[Saved entries]
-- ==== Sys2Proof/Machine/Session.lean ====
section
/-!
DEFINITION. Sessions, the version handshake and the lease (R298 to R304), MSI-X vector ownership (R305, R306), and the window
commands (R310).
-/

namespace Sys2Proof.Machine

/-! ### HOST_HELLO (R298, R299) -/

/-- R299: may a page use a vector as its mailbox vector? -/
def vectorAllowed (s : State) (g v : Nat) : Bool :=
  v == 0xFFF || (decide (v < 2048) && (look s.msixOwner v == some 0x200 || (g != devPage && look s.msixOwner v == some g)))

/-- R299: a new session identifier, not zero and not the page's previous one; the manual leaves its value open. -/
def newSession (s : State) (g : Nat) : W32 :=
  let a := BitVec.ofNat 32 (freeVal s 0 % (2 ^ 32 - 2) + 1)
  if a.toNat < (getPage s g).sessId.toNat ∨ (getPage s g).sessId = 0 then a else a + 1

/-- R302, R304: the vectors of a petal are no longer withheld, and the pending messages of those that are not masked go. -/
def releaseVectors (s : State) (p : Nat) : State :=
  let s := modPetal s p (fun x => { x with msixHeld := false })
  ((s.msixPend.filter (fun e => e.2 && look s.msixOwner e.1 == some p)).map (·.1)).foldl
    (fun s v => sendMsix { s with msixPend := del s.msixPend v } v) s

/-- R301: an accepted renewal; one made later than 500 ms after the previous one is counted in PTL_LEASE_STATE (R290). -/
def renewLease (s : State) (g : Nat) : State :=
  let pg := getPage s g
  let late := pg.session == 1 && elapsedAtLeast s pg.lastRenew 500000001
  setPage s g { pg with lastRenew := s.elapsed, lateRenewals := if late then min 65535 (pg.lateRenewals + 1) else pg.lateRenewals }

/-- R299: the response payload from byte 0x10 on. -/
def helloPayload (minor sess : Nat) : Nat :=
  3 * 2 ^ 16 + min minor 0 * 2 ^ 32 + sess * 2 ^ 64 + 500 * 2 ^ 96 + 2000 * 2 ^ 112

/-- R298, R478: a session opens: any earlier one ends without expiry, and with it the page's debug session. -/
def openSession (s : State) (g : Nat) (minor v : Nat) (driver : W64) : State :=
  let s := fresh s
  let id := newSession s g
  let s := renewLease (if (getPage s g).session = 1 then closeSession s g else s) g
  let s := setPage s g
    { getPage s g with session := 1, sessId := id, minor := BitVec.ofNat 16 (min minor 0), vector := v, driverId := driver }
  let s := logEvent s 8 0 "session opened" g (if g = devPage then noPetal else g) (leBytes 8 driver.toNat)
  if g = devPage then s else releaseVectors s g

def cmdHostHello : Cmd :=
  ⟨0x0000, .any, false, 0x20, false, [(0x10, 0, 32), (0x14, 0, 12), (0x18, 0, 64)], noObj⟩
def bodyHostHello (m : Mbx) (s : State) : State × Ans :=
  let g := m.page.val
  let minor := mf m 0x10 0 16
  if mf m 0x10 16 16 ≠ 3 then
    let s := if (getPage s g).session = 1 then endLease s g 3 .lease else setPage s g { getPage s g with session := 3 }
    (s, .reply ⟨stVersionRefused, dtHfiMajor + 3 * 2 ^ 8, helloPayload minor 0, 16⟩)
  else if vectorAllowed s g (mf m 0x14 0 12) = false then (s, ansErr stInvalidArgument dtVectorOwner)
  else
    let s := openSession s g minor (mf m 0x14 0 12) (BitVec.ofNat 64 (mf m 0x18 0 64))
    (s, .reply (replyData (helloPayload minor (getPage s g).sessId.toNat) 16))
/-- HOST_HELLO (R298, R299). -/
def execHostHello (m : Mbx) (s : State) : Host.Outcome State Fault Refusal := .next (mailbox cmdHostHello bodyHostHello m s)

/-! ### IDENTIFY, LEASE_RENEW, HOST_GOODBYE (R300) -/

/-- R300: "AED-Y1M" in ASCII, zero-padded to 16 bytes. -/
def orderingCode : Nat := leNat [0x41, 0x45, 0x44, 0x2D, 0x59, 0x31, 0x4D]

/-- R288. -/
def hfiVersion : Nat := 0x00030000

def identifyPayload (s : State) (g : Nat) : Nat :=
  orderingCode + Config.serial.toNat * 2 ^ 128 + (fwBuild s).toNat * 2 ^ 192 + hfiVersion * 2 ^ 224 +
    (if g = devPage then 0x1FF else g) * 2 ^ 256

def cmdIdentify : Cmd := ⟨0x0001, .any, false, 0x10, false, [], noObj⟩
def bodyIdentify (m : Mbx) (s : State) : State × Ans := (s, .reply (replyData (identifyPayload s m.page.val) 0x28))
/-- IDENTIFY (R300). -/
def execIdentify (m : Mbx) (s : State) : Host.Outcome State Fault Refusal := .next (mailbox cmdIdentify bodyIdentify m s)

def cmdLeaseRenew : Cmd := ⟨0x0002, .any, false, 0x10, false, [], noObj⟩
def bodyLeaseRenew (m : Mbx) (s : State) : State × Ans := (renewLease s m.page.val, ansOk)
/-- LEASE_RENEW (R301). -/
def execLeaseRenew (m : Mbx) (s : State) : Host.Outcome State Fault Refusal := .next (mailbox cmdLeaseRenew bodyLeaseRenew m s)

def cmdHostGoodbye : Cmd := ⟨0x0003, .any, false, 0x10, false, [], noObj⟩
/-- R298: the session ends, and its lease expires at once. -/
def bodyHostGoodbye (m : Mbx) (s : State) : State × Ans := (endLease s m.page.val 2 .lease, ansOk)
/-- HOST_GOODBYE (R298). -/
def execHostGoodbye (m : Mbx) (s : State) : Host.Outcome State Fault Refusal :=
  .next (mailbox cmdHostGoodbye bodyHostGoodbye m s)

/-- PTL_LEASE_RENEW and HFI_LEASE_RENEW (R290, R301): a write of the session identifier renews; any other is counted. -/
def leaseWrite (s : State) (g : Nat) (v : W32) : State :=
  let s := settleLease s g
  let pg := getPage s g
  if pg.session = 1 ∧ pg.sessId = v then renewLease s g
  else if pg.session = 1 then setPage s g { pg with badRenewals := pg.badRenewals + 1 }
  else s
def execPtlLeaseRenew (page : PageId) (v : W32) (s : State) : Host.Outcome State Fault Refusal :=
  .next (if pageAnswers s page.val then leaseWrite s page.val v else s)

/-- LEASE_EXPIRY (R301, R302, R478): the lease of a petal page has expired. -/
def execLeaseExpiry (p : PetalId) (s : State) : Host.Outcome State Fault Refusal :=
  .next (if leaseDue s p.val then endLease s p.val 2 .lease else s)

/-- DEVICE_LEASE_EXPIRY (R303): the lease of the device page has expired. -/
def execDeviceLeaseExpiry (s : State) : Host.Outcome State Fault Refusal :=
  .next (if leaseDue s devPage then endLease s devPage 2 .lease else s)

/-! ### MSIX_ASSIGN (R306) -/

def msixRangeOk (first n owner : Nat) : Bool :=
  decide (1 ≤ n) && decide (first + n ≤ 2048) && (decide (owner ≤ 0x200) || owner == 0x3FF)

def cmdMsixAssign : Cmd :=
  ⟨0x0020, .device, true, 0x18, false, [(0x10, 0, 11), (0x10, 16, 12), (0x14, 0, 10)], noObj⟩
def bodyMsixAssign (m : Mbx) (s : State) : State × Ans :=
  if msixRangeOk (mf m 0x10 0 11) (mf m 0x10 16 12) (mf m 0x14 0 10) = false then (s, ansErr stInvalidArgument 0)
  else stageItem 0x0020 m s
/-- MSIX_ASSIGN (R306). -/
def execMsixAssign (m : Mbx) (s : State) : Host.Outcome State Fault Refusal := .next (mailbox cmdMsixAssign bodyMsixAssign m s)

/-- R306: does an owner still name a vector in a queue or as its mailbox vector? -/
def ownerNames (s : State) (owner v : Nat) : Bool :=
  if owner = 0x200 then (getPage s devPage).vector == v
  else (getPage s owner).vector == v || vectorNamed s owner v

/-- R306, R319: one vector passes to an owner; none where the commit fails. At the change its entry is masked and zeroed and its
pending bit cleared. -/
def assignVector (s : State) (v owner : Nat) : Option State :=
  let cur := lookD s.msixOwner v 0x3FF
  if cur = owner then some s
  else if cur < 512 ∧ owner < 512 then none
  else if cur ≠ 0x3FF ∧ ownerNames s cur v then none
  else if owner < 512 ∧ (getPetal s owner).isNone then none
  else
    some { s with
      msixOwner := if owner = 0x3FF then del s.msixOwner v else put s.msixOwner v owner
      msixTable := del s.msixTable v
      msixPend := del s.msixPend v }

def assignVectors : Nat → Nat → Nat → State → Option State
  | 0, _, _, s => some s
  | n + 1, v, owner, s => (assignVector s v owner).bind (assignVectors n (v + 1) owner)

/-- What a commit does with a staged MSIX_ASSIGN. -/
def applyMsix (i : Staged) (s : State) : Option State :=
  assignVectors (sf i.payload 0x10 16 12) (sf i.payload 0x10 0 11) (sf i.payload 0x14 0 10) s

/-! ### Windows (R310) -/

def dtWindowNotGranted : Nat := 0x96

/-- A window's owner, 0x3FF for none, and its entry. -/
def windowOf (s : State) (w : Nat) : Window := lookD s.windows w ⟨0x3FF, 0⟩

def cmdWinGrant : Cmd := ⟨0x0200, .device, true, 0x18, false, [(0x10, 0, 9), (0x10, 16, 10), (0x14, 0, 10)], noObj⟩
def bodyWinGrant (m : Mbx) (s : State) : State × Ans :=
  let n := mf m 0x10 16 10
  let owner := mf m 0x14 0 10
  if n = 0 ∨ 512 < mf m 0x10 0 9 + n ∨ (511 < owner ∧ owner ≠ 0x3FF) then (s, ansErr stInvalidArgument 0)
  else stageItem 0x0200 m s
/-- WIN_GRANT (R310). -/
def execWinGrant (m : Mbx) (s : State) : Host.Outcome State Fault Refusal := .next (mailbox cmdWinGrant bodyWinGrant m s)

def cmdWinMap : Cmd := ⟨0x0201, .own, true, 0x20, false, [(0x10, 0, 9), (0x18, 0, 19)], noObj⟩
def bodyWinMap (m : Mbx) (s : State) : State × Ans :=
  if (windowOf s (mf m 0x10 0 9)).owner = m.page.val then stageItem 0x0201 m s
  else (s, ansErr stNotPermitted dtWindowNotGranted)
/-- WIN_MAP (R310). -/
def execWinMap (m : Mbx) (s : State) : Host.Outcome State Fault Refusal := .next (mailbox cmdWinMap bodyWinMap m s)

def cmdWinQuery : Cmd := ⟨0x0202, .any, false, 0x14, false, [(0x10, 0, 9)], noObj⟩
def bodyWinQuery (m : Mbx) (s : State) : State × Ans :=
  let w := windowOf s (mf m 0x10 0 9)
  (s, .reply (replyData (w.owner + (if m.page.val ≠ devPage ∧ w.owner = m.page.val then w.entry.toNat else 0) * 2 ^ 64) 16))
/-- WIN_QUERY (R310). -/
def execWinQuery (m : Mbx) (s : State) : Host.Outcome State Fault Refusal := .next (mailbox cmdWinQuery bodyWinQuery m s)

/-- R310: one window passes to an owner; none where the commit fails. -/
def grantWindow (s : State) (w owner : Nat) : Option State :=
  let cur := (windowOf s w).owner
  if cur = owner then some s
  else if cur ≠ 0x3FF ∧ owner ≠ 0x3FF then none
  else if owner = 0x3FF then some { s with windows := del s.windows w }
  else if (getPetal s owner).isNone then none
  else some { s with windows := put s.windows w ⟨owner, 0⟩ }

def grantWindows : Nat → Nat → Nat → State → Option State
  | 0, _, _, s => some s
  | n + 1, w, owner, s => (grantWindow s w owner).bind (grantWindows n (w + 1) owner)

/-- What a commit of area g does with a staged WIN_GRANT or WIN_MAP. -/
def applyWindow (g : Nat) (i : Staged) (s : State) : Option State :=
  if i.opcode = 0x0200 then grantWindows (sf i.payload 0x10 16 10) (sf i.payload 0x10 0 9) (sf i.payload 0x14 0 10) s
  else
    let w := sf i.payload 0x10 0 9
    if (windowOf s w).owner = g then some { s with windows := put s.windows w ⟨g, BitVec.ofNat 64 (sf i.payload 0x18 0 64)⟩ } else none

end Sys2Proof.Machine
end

> **Exercise prompt**:
Return exactly, and only, the lines above starting at the line that contains "def bodyWinQuery (m" and ending at the line that contains "WIN_QUERY (R310). -/".

> **Response to the exercise**:
def bodyWinQuery (m : Mbx) (s : State) : State × Ans :=
  let w := windowOf s (mf m 0x10 0 9)
  (s, .reply (replyData (w.owner + (if m.page.val ≠ devPage ∧ w.owner = m.page.val then w.entry.toNat else 0) * 2 ^ 64) 16))
/-- WIN_QUERY (R310). -/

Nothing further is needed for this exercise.